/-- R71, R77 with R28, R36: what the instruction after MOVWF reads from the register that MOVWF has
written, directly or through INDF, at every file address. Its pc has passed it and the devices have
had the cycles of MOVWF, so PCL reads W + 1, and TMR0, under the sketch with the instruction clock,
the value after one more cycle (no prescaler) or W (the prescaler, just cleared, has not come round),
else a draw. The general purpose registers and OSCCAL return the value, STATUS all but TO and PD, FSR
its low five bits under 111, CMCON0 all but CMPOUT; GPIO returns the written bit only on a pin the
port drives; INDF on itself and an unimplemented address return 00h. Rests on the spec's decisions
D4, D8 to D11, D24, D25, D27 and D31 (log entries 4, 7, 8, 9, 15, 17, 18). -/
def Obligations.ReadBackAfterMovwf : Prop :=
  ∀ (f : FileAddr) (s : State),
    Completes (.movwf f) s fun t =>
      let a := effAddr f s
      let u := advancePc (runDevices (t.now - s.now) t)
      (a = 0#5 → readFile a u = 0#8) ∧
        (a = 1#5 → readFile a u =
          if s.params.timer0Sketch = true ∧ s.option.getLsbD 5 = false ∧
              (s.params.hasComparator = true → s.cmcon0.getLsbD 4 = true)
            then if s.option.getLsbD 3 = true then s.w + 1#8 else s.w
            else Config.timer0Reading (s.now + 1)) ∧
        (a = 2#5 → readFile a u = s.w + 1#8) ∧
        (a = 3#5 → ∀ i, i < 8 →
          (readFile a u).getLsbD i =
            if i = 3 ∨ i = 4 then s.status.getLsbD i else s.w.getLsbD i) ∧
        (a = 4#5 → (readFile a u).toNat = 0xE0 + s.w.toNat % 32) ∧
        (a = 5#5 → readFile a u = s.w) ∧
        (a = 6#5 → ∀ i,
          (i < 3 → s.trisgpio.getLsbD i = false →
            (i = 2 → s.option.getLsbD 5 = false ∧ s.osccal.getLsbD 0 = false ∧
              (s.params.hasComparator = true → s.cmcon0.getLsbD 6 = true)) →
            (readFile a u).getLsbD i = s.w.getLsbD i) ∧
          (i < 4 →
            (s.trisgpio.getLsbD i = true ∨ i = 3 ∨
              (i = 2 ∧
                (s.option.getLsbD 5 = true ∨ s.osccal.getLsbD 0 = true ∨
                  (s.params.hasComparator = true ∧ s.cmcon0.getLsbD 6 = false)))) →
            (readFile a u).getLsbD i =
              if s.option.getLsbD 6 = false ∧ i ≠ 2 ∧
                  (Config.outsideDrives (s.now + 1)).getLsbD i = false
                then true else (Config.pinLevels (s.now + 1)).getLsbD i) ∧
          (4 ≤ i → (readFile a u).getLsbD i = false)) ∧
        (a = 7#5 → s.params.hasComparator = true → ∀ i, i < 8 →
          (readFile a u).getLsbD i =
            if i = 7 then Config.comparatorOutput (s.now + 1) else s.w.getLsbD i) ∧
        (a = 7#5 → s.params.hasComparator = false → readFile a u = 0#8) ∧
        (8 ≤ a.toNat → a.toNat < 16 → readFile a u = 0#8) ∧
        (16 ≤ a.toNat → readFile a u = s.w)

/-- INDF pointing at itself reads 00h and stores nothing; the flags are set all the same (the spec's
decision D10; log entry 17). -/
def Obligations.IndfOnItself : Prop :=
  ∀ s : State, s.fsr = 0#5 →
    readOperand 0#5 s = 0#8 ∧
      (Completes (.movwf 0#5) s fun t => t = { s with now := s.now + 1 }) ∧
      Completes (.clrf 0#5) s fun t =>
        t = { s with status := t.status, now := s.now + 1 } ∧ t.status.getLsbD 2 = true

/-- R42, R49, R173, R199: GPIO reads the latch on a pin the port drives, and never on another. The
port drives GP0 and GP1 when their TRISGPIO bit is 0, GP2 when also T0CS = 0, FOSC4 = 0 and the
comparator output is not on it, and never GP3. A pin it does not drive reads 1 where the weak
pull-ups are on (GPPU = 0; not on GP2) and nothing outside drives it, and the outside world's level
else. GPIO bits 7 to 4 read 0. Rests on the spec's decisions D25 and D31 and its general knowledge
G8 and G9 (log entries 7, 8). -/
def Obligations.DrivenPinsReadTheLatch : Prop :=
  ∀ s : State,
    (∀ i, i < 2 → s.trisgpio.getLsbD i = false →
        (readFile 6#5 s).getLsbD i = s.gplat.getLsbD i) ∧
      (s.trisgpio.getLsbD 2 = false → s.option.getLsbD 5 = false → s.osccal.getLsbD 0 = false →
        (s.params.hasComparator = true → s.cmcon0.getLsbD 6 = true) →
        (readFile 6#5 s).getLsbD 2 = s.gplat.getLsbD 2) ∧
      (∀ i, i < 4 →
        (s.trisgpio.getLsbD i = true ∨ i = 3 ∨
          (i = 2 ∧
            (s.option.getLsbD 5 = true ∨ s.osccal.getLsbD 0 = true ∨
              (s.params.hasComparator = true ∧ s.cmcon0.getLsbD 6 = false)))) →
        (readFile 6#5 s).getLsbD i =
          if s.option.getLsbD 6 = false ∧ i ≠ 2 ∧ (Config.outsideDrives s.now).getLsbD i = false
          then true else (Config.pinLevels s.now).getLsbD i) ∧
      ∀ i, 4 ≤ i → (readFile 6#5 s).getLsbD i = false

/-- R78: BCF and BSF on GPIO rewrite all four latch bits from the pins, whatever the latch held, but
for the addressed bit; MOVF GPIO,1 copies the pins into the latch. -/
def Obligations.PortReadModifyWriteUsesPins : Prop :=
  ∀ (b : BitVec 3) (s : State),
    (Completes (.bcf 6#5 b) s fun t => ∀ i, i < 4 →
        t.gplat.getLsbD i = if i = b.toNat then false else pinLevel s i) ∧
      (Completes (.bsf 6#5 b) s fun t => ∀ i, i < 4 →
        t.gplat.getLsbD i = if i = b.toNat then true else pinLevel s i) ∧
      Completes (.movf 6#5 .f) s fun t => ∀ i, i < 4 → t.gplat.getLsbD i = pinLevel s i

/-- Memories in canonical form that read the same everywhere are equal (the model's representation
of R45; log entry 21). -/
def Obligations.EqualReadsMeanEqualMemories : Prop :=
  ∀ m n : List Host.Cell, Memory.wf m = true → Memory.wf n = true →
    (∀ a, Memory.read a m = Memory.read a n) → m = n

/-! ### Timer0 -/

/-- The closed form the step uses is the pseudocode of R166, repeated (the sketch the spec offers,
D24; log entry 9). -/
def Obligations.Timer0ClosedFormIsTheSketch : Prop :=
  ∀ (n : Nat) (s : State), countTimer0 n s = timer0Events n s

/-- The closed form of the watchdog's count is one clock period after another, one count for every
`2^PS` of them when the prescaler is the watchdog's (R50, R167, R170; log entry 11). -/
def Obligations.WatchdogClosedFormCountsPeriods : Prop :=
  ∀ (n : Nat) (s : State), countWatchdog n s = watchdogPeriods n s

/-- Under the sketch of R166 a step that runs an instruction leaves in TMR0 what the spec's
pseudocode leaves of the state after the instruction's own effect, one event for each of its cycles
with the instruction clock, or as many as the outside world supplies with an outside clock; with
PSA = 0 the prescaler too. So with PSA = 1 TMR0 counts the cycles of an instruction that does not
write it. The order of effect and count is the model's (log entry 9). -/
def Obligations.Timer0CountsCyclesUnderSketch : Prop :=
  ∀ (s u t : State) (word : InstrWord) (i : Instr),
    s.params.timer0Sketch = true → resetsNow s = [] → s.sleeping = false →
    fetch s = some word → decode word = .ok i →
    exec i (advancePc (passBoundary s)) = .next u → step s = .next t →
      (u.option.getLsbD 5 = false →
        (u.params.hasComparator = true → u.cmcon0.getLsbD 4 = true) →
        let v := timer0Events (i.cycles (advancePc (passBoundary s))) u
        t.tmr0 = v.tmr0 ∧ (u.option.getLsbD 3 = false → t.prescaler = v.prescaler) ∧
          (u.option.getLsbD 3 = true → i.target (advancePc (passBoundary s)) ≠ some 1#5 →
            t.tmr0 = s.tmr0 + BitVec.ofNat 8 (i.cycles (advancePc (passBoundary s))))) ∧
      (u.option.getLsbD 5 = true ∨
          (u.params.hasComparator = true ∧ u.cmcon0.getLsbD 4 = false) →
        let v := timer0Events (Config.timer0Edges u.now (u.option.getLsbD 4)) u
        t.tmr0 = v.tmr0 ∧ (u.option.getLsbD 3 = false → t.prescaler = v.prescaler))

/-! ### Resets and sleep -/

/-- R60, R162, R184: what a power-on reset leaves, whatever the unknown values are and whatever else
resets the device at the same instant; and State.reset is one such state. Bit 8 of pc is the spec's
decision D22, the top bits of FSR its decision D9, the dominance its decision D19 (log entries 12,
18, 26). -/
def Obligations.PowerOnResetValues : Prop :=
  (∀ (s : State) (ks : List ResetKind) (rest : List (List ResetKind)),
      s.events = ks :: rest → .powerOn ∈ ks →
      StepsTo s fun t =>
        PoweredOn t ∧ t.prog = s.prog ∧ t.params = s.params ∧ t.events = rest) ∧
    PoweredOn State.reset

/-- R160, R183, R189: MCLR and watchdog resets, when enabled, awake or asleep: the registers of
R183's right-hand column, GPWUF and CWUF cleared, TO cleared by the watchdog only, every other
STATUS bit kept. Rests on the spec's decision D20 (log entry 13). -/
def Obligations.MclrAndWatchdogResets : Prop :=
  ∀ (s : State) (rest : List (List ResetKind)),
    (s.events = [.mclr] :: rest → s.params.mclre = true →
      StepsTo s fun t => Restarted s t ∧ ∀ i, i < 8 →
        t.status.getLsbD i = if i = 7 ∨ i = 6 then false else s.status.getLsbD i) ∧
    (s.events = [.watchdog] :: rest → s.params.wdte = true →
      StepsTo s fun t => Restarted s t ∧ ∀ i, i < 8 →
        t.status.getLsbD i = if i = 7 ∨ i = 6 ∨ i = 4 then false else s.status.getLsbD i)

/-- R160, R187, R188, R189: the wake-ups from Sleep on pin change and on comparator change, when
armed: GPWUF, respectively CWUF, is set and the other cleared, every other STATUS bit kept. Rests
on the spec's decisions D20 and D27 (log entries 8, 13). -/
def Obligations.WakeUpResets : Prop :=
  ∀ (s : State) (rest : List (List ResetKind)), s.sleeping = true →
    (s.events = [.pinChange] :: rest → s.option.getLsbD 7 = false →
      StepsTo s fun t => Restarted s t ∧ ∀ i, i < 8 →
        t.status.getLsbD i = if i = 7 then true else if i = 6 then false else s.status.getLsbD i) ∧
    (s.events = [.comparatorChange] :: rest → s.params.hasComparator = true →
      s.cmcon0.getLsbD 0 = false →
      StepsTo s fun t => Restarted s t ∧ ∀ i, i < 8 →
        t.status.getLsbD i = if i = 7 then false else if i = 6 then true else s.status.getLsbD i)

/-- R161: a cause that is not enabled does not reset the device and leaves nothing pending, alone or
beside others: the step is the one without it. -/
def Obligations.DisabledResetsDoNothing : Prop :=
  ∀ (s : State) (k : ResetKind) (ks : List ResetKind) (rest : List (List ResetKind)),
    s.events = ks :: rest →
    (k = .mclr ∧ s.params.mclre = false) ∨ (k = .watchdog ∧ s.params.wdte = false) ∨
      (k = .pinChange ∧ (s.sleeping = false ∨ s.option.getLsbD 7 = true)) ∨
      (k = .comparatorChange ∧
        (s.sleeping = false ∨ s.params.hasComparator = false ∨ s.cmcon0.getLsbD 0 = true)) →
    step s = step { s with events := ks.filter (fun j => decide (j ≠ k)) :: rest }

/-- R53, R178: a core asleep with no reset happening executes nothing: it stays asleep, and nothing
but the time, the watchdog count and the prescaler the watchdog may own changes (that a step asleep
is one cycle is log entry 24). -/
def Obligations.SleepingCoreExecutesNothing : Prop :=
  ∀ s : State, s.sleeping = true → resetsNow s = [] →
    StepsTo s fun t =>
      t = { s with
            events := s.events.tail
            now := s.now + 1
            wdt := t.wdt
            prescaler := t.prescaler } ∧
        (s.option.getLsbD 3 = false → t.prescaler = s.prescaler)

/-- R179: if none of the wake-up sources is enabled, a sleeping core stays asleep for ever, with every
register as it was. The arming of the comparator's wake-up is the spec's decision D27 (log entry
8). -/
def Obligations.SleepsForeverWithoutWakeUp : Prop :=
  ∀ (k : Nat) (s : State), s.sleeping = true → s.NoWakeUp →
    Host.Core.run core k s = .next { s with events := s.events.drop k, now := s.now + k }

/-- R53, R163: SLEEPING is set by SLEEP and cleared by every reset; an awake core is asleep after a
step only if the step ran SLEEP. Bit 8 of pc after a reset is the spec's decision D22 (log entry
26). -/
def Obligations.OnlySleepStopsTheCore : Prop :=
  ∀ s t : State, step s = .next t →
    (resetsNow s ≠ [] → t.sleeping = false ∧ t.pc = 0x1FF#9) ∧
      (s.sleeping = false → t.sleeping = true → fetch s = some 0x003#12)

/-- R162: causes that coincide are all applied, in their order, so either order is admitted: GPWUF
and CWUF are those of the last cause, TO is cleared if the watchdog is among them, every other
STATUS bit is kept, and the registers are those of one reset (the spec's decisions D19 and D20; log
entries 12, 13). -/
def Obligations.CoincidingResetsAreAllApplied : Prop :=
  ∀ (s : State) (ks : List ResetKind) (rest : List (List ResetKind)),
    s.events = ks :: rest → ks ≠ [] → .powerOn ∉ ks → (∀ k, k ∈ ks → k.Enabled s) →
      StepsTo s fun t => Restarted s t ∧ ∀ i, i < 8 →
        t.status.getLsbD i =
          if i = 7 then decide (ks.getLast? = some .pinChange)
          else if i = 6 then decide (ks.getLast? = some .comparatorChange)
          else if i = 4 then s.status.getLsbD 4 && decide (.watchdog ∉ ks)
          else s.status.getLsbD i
****
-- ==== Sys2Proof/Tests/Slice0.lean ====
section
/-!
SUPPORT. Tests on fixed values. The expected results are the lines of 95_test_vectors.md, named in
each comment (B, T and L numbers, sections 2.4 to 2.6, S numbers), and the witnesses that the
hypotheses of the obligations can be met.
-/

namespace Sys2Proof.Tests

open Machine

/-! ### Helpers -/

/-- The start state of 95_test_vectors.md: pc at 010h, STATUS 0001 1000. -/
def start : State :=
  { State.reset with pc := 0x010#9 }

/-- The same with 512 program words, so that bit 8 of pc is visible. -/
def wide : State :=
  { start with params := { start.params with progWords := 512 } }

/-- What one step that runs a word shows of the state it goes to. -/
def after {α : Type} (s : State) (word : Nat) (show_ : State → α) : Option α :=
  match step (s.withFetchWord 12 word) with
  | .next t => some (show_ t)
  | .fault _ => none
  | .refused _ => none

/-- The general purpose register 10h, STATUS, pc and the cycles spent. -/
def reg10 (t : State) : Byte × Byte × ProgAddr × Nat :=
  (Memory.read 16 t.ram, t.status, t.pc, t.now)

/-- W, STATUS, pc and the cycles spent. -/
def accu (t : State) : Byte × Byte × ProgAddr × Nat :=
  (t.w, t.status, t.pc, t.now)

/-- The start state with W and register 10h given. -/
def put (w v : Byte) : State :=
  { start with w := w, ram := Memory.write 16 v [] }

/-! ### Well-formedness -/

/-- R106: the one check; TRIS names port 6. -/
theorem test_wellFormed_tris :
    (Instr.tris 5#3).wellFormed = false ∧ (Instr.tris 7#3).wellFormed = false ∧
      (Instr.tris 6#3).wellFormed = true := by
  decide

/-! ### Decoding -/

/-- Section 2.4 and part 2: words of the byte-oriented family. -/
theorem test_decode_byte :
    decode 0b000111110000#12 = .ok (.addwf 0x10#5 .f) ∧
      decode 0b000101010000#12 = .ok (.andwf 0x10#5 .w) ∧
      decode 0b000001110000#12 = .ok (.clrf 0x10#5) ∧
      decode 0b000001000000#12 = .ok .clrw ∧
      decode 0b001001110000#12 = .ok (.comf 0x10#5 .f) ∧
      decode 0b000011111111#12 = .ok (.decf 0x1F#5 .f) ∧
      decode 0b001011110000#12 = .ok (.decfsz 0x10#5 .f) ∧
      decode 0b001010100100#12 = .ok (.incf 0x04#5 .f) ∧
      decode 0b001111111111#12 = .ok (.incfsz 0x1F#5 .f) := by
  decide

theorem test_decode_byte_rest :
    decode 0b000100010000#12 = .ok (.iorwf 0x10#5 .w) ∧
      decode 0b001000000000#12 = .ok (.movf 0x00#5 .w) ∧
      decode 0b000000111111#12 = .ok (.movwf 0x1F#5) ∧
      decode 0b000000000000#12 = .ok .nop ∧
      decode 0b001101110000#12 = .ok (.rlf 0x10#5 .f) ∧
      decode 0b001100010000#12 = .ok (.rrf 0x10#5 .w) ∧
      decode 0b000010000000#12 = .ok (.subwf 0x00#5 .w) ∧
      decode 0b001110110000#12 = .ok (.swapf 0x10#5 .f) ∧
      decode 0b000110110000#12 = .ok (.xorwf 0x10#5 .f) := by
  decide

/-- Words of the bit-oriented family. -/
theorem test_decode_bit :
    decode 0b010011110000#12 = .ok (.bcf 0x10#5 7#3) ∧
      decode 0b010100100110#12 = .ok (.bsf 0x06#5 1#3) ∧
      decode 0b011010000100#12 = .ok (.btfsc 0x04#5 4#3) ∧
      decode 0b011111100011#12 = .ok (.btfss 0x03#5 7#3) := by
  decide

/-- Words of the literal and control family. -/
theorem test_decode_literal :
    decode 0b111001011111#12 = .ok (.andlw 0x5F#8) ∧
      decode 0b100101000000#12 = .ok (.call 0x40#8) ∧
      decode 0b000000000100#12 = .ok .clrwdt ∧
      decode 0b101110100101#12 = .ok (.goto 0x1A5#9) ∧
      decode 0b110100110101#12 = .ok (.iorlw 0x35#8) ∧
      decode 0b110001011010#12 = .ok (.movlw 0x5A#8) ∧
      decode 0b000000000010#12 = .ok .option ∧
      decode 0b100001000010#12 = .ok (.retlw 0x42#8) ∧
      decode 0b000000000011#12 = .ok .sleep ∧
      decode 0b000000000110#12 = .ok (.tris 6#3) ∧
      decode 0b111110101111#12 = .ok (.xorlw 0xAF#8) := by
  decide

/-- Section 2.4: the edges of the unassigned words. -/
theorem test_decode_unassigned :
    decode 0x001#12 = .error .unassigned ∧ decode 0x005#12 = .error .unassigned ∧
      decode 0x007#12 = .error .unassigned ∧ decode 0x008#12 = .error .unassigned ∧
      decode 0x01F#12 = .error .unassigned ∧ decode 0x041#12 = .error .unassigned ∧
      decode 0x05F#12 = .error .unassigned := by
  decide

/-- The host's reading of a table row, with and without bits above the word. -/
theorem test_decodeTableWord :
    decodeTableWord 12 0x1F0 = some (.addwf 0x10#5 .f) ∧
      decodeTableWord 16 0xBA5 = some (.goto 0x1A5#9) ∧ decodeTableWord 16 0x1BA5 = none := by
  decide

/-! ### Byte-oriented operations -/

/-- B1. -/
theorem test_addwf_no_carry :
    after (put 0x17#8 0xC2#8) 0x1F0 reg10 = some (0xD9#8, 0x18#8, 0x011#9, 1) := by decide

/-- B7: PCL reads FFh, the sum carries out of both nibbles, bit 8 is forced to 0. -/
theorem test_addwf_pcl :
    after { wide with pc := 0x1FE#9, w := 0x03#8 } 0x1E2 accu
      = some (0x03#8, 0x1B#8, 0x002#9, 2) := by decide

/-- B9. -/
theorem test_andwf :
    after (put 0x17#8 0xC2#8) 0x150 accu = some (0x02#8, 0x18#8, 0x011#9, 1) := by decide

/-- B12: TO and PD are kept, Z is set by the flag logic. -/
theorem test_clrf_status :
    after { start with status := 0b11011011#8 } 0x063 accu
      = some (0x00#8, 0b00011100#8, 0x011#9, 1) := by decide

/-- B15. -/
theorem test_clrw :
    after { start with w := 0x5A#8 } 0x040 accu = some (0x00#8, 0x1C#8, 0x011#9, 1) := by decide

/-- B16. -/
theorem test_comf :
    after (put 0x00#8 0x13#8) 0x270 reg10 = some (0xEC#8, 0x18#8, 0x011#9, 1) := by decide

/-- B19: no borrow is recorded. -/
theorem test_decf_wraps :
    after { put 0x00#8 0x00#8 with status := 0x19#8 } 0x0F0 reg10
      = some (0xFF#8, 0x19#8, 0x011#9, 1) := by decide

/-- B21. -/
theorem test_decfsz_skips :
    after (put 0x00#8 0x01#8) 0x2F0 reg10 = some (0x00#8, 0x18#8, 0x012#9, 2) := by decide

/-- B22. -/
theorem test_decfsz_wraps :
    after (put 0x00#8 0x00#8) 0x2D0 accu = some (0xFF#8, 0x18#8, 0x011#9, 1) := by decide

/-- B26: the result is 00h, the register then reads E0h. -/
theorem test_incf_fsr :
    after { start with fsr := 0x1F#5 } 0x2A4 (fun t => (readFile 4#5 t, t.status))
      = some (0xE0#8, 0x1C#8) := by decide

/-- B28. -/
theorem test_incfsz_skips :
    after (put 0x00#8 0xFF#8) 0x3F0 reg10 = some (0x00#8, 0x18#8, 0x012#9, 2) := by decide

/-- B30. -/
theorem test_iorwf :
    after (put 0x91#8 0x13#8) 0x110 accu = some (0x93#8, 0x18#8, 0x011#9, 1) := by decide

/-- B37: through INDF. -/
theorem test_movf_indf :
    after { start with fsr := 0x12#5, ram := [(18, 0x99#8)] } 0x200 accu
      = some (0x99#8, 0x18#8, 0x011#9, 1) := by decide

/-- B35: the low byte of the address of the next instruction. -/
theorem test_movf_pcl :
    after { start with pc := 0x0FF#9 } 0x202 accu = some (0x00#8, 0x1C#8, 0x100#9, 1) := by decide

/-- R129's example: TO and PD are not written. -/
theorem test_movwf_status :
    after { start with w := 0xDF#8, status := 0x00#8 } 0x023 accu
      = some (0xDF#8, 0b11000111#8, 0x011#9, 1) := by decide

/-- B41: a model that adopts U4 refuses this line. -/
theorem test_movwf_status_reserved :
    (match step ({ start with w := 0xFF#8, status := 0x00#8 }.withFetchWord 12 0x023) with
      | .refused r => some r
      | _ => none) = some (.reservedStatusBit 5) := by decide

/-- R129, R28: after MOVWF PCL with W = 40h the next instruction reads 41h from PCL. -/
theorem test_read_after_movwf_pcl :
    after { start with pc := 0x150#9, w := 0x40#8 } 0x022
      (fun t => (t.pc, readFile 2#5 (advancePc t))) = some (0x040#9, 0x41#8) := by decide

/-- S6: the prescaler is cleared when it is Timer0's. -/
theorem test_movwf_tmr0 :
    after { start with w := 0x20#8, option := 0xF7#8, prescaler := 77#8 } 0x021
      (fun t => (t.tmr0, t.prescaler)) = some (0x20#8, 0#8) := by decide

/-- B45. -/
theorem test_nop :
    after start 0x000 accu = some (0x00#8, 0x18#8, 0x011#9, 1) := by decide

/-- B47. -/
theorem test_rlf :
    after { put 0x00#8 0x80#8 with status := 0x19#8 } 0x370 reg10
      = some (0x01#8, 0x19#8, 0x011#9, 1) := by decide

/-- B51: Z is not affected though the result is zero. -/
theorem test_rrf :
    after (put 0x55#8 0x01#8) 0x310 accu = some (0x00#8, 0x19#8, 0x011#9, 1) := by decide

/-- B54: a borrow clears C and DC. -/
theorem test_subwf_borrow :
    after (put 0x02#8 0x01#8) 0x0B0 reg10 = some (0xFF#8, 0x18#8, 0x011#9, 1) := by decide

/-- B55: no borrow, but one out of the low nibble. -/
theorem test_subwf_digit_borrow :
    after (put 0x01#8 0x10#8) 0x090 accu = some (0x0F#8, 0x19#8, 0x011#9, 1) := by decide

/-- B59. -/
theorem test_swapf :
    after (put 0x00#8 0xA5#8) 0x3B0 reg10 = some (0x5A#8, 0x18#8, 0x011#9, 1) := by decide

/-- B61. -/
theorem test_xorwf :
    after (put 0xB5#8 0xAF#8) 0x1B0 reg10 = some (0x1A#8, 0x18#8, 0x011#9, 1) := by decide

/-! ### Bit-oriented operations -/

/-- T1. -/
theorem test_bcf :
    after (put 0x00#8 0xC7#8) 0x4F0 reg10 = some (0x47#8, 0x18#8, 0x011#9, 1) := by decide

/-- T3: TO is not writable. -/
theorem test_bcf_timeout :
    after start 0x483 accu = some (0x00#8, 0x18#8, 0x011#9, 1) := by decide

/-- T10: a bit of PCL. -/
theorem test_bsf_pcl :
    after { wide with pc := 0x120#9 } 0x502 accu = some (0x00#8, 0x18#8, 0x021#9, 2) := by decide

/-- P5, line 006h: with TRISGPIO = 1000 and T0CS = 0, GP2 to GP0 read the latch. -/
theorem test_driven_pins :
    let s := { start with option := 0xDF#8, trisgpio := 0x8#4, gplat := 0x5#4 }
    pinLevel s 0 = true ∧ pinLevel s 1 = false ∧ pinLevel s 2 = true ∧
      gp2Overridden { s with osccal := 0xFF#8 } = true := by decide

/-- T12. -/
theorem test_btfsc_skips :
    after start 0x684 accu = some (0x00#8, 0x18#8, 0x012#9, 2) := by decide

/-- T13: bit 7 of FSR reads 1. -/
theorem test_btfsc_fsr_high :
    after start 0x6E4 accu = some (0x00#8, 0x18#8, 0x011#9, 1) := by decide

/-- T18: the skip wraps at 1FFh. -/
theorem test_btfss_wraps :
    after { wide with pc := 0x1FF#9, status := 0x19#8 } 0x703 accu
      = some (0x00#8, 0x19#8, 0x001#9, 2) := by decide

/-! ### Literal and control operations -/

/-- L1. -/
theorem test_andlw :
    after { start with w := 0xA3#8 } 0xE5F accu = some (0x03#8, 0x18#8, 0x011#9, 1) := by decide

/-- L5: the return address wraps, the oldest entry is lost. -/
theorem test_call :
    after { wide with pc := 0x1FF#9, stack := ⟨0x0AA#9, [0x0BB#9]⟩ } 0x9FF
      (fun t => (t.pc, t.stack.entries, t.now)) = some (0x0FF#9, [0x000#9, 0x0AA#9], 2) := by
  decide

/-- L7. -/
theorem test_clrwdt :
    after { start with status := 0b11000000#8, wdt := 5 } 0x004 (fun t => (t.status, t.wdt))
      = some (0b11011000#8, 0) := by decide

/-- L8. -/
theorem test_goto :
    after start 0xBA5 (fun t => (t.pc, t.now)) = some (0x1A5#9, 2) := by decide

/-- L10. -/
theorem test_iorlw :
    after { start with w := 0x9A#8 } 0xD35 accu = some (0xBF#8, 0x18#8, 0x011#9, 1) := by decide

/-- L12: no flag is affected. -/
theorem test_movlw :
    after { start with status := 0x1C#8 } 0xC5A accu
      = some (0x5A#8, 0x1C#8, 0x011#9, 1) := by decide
****
[PROBLEM TO SOLVE]
Using the entries above, output exactly the lines between the line holding "of R45; log entry 21). -/" and the line holding "(u.option.getLsbD 5 = true ∨", end lines included, and nothing more.

[SOLUTION]
of R45; log entry 21). -/
def Obligations.EqualReadsMeanEqualMemories : Prop :=
  ∀ m n : List Host.Cell, Memory.wf m = true → Memory.wf n = true →
    (∀ a, Memory.read a m = Memory.read a n) → m = n

/-! ### Timer0 -/

/-- The closed form the step uses is the pseudocode of R166, repeated (the sketch the spec offers,
D24; log entry 9). -/
def Obligations.Timer0ClosedFormIsTheSketch : Prop :=
  ∀ (n : Nat) (s : State), countTimer0 n s = timer0Events n s

/-- The closed form of the watchdog's count is one clock period after another, one count for every
`2^PS` of them when the prescaler is the watchdog's (R50, R167, R170; log entry 11). -/
def Obligations.WatchdogClosedFormCountsPeriods : Prop :=
  ∀ (n : Nat) (s : State), countWatchdog n s = watchdogPeriods n s

/-- Under the sketch of R166 a step that runs an instruction leaves in TMR0 what the spec's
pseudocode leaves of the state after the instruction's own effect, one event for each of its cycles
with the instruction clock, or as many as the outside world supplies with an outside clock; with
PSA = 0 the prescaler too. So with PSA = 1 TMR0 counts the cycles of an instruction that does not
write it. The order of effect and count is the model's (log entry 9). -/
def Obligations.Timer0CountsCyclesUnderSketch : Prop :=
  ∀ (s u t : State) (word : InstrWord) (i : Instr),
    s.params.timer0Sketch = true → resetsNow s = [] → s.sleeping = false →
    fetch s = some word → decode word = .ok i →
    exec i (advancePc (passBoundary s)) = .next u → step s = .next t →
      (u.option.getLsbD 5 = false →
        (u.params.hasComparator = true → u.cmcon0.getLsbD 4 = true) →
        let v := timer0Events (i.cycles (advancePc (passBoundary s))) u
        t.tmr0 = v.tmr0 ∧ (u.option.getLsbD 3 = false → t.prescaler = v.prescaler) ∧
          (u.option.getLsbD 3 = true → i.target (advancePc (passBoundary s)) ≠ some 1#5 →
            t.tmr0 = s.tmr0 + BitVec.ofNat 8 (i.cycles (advancePc (passBoundary s))))) ∧
      (u.option.getLsbD 5 = true ∨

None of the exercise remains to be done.